The previously established thyroid nodule cytological diagnosis was used again.20 Patient demographic characteristics and baseline data are shown in Table 1. Age, sex, clinical risk factors, nodule size, histology subtype (eTable 5 in the Supplement), number of FNA passes, prevalence of malignancy (eTable 6 in the Supplement), and proportion of samples collected at community centers did not differ significantly between the primary study population (n = 191) and the GEC clinical validation cohort of samples (n = 210), consistent with unbiased drop out.
Table 1.
Variable | GEC Validation | GSC Validation |
---|---|---|
Total, No. | ||
Samples | 210 | 191 |
Patients | 199 | 183 |
Type of study site, No. (%) of samples | ||
Academic | 76 (36.2) | 65 (34.0) |
Community | 134 (63.8) | 126 (66.0) |
No. of fine-needle aspiration passes, No. (%) of samples | ||
1 | 88 (41.9) | 73 (38.2) |
2 | 122 (58.1) | 118 (61.8) |
Age of patients, mean (range), y | 51.2 (22.0-85.0) | 51.7 (22.0-85.0) |
Sex, No. (%) of patients | ||
Male | 46 (23.1) | 41 (22.4) |
Female | 153 (76.9) | 142 (77.6) |
Risk factors, No. (%) of patients | ||
Radiation exposure to head, neck, or both | 7 (3.5) | 5 (2.7) |
Family history of thyroid cancer | 14 (7.0) | 13 (7.1) |
Nodule | ||
Size on ultrasonography, median (range), cm | 2.5 (1.0-9.1) | 2.6 (1.0-9.1) |
Size group, No. (%) of nodules, cm | ||
1.00-1.99 | 69 (32.9) | 60 (31.4) |
2.00-2.99 | 62 (29.5) | 60 (31.4) |
3.00-3.99 | 42 (20.0) | 37 (19.4) |
≥4.00 | 37 (17.6) | 34 (17.8) |
Abbreviations: GEC, gene expression classifier; GSC, genomic sequencing classifier.

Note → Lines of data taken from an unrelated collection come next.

-- ==== Sys2Proof/Machine/HostCommands.lean ====
section
/-! DEFINITION. The meanings of the drive link's commands: the 23 requests of the catalogue and the unknown request (R150), and the byte
and SELECT events (R149 to R151). A request is its bytes on the link: one sent while a result waits is not taken (R151). -/

namespace Sys2Proof.Machine

/-- R153. -/
def execConfigure (station sect relay mode : Byte) (s : State) : Host.Outcome State Fault Refusal :=
  act (Device.hostRequest (.configure station sect relay mode)) s

/-- R154. -/
def execSetLineMode (mode : Byte) (s : State) : Host.Outcome State Fault Refusal :=
  act (Device.hostRequest (.setLineMode mode)) s

/-- R156. -/
def execReadStatus (s : State) : Host.Outcome State Fault Refusal :=
  act (Device.hostRequest .readStatus) s

/-- R155. -/
def execSetPosition (row col : Byte) (s : State) : Host.Outcome State Fault Refusal :=
  act (Device.hostRequest (.setPosition ⟨row, col⟩)) s

/-- R83. -/
def execLoadBin (bin : BinId) (cls : Byte) (e0 : BitVec 16) (s : State) : Host.Outcome State Fault Refusal :=
  act (Device.hostRequest (.loadBin bin cls e0)) s

/-- R83. -/
def execUnloadBin (s : State) : Host.Outcome State Fault Refusal :=
  act (Device.hostRequest .unloadBin) s

/-- R93. -/
def execPostHandover (row col taker : Byte) (s : State) : Host.Outcome State Fault Refusal :=
  act (Device.hostRequest (.postHandover ⟨row, col⟩ taker)) s

/-- R105. -/
def execReoffer (giver seq taker : Byte) (s : State) : Host.Outcome State Fault Refusal :=
  act (Device.hostRequest (.reoffer ⟨giver, seq⟩ taker)) s

/-- R100. -/
def execReportSetdown (giver seq : Byte) (s : State) : Host.Outcome State Fault Refusal :=
  act (Device.hostRequest (.reportSetdown ⟨giver, seq⟩)) s

/-- R120. -/
def execReportLift (giver seq : Byte) (s : State) : Host.Outcome State Fault Refusal :=
  act (Device.hostRequest (.reportLift ⟨giver, seq⟩)) s

/-- R103. -/
def execRecover (giver seq : Byte) (s : State) : Host.Outcome State Fault Refusal :=
  act (Device.hostRequest (.recover ⟨giver, seq⟩)) s

/-- R116. -/
def execAnswerInvite (giver seq answer : Byte) (s : State) : Host.Outcome State Fault Refusal :=
  act (Device.hostRequest (.answerInvite ⟨giver, seq⟩ answer)) s

/-- R107, R122. -/
def execCancel (giver seq : Byte) (s : State) : Host.Outcome State Fault Refusal :=
  act (Device.hostRequest (.cancel ⟨giver, seq⟩)) s

/-- R128; the count is the number of entries given. -/
def execStartRun (row col : Byte) (skip : BitVec 4) (entries : List RunItem) (s : State) : Host.Outcome State Fault Refusal :=
  act (Device.hostRequest (.startRun ⟨row, col⟩ skip (BitVec.ofNat 4 entries.length) entries)) s

/-- R129. -/
def execNextEntry (ordinal : Byte) (s : State) : Host.Outcome State Fault Refusal :=
  act (Device.hostRequest (.nextEntry ordinal)) s

/-- R134. -/
def execWithdrawEntry (ordinal : Byte) (s : State) : Host.Outcome State Fault Refusal :=
  act (Device.hostRequest (.withdrawEntry ordinal)) s

/-- R133. -/
def execEndRun (s : State) : Host.Outcome State Fault Refusal :=
  act (Device.hostRequest .endRun) s

/-- R139. -/
def execAdopt (target : Byte) (s : State) : Host.Outcome State Fault Refusal :=
  act (Device.hostRequest (.adopt target)) s

/-- R72. -/
def execSetWatch (index flag row col station : Byte) (s : State) : Host.Outcome State Fault Refusal :=
  act (Device.hostRequest (.setWatch index flag row col station)) s

/-- R160. -/
def execCollect (s : State) : Host.Outcome State Fault Refusal :=
  act (Device.hostRequest .collect) s

/-- R157. -/
def execReadRecord (slot : Byte) (s : State) : Host.Outcome State Fault Refusal :=
  act (Device.hostRequest (.readRecord slot)) s

/-- R157. -/
def execReadClaims (page : Byte) (s : State) : Host.Outcome State Fault Refusal :=
  act (Device.hostRequest (.readClaims page)) s

/-- R157. -/
def execReadRoster (page : Byte) (s : State) : Host.Outcome State Fault Refusal :=
  act (Device.hostRequest (.readRoster page)) s

/-- R150: any code, length and parameter bytes; with a code of 24 or above the request is unknown. -/
def execInvalidRequest (code length : Byte) (params : List Byte) (s : State) : Host.Outcome State Fault Refusal :=
  act (fun d => d.linkBytes ([code, length] ++ params)) s

/-- R149: a byte of 0 is exchanged. -/
def execFillByte (s : State) : Host.Outcome State Fault Refusal :=
  act (fun d => d.linkByte 0#8) s

/-- R151: a byte is exchanged. -/
def execResultByte (received : Byte) (s : State) : Host.Outcome State Fault Refusal :=
  act (fun d => d.linkByte received) s

/-- R150: bytes are exchanged and SELECT goes high. -/
def execSelectRelease (clocked : List Byte) (s : State) : Host.Outcome State Fault Refusal :=
  act (Device.selectRelease clocked) s

end Sys2Proof.Machine
end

aStatistical tests were performed to compare the 191 GSC nodules with the 19 nodules in the GEC validation that were excluded in the GSC validation because of insufficient RNA quantity. The 2 groups differ only on the number of fine-needle aspiration passes, which is not unexpected, as only samples with sufficient remaining RNA were included in the GSC evaluation.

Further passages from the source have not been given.